- Developer: Rebellion Developments
- Publisher: Bethesda Softworks
- Producer: Michael Burnham
- Designer: Tim Jones
- Programmer: Kevin Floyer-Lea
- Artist: Martin Carter
- Writer: Richard Marcinko
- Composer: Mark Rutherford
- Platforms: Microsoft Windows; PlayStation 3; Xbox 360;
- Release: AU: 26 November 2009; EU: 27 November 2009; NA: 1 December 2009;
- Genre: First-person shooter
- Modes: Single-player, multiplayer

= Rogue Warrior (video game) =

2009 video game

Rogue Warrior is a first-person shooter video game developed by Rebellion Developments and published by Bethesda Softworks for Microsoft Windows, PlayStation 3 and Xbox 360. It was released on 26 November 2009 in Australia, 27 November in Europe, and 1 December in North America.

In Rogue Warrior, the United States has sent in Richard Marcinko, a foul-mouthed veteran U.S. Navy SEAL, on a mission into North Korea to disrupt ballistic missile launchers during the Cold War. Despite the game being named after Marcinko's 1992 autobiography, the game's storyline bears no relation to it or to his subsequent series of fiction novels.

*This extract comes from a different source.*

-- ==== Sys2Proof/Laws/KeptExec.lean ====
section
/-! SUPPORT. Every command keeps what `Kept` names. -/
namespace Sys2Proof.Machine
open Sys2Proof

Marcinko is voiced by actor Mickey Rourke.

First announced in 2006, Rogue Warrior was originally being developed by Zombie Studios, and was set for a 2007 release. However, the game's release was delayed after Bethesda stated they were unsatisfied with the direction Zombie Studios was taking the game. Bethesda quickly scrapped the project and brought in Rebellion Development to develop an entire new game from scratch. Rebellion, while retaining some major elements from Zombie's rendition, has taken a whole new approach to the game and its focus.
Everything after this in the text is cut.